What to work on — Each line from the first down to the one containing "intro _ | split" should be returned exactly as it appears below.

------ Input material

theorem twinLostRow_steady (s : State) : Steady s (twinLostRow s) := by
  unfold twinLostRow
  try dsimp only
  repeat' first
      | with_reducible exact Steady.refl _ | (simp (disch := with_reducible rfl) only [↓steady_upd])
      | with_reducible apply steady_ite | with_reducible apply steady_when | with_reducible apply steady_foldl
      | with_reducible refine Steady.trans ?_ (recomputeHealth_steady ..)
      | with_reducible refine Steady.trans ?_ (count_steady ..) | with_reducible apply steady_cond | intro _ | split
      | (grind [recomputeHealth_steady, count_steady, Steady.trans, Steady.refl])

end Sys2Proof.Machine
end

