theorem fenceOutputs_keepsTest (s : State) : KeepsTest s (fenceOutputs s) := by
  refine keepsTest_foldl _ _ _ fun u e => ?_
  unfold fenceOutput
  dsimp only
  split
  · exact keepsTest_refl u
  · refine keepsTest_trans (keepsTest_foldl _ _ _ fun v x => ?_) (keepsTest_of_eq rfl rfl)
    unfold unstage
    split
    · exact keepsTest_of_eq rfl rfl
    · split <;> exact keepsTest_of_eq rfl rfl

theorem safeEntry_keepsTest (s : State) (m : Mech) (loc : Nat) : KeepsTest s (safeEntry s m loc) := by
  unfold safeEntry enterSafe
  split
  · exact keepsTest_refl s
  · dsimp only
    refine keepsTest_trans (t := (sbPorts _).foldl sendBeacon _) ?_ (keepsTest_of_eq rfl rfl)
    refine keepsTest_trans ?_ (keepsTest_foldl _ _ _ fun u p => ?_)
    · refine keepsTest_trans ?_ (setMode_keepsTest ..)
      refine keepsTest_trans (t := fenceOutputs { s with dev := { s.dev with safeN := false } }) ?_ ?_
      · refine keepsTest_trans (t := { s with dev := { s.dev with safeN := false } }) (keepsTest_of_eq rfl rfl) ?_
        exact fenceOutputs_keepsTest _
      · split
        · exact keepsTest_refl _
        · exact raisePoison_keepsTest ..
    · unfold sendBeacon
      rw [sendSet_eq]
      exact keepsTest_of_eq rfl rfl

theorem metaFix_keepsTest (s : State) (a n : Nat) : KeepsTest s (metaFix s a n) := by
  unfold metaFix
  split
  · exact keepsTest_refl s
  · exact keepsTest_of_eq rfl rfl

theorem imageTouch_keepsTest (s : State) (a n : Nat) : KeepsTest s (imageTouch s a n) := by
  have b := keepsTest_trans (metaFix_keepsTest s a n) (spaceRead_keepsTest (metaFix s a n) a n)
  unfold imageTouch
  split
  · exact safeEntry_keepsTest ..
  · split <;> rename_i h <;> rw [h] at b
    · exact b
    · exact keepsTest_trans b (readFailed_keepsTest ..)

unseal launchReads in
theorem launchReads_keepsTest (s : State) (r : Req) : KeepsTest s (launchReads s r) := by
  refine keepsTest_foldl _ _ _ fun u i => ?_
  unfold foragerReads imageReads
  split
  · exact keepsTest_refl u
  · split
    · exact keepsTest_trans (imageTouch_keepsTest ..) (imageTouch_keepsTest ..)
    · exact imageTouch_keepsTest ..

unseal launchRun in
theorem launchRun_steady (isRun : Bool) (s : State) (r : Req) (hf : s.dev.testMode = true → lbSafety r = true → lbDet r =
  true) : Steady s (launchRun isRun s r).s := by
  unfold launchRun
  split
  · exact refused_steady ..
  · rename_i hl
    have ht := ((launchReads_keepsTest s r).keep (by simpa using hl)).2
    split
    · exact refused_steady ..
    · split
      · exact (launchReads_steady s r).trans (refused_steady ..)
      · split
        · exact refused_steady ..
        · split
          · exact refused_steady ..
          · split
            · exact refused_steady ..
            · exact ((launchReads_steady s r).trans (beginLaunch_steady _ _ _ _ _ (ht ▸ hf))).trans (done_steady ..)

theorem launchCmd_steady  (t : State) (r : Req) (hf : launchCmd.form t r = none) : Steady t (launchCmd.run t r).s := by
  refine launchRun_steady _ t r fun ht hs => ?_
  by_cases hd : lbDet r = true
  · exact hd
  · exfalso
    dsimp only [launchCmd, launchForm, blockForm, orForm, needs] at hf
    simp [ht, hs, hd] at hf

------------

Finished task —
theorem twinLostRow_steady (s : State) : Steady s (twinLostRow s) := by
  unfold twinLostRow
  try dsimp only
  repeat' first
      | with_reducible exact Steady.refl _ | (simp (disch := with_reducible rfl) only [↓steady_upd])
      | with_reducible apply steady_ite | with_reducible apply steady_when | with_reducible apply steady_foldl
      | with_reducible refine Steady.trans ?_ (recomputeHealth_steady ..)
      | with_reducible refine Steady.trans ?_ (count_steady ..) | with_reducible apply steady_cond | intro _ | split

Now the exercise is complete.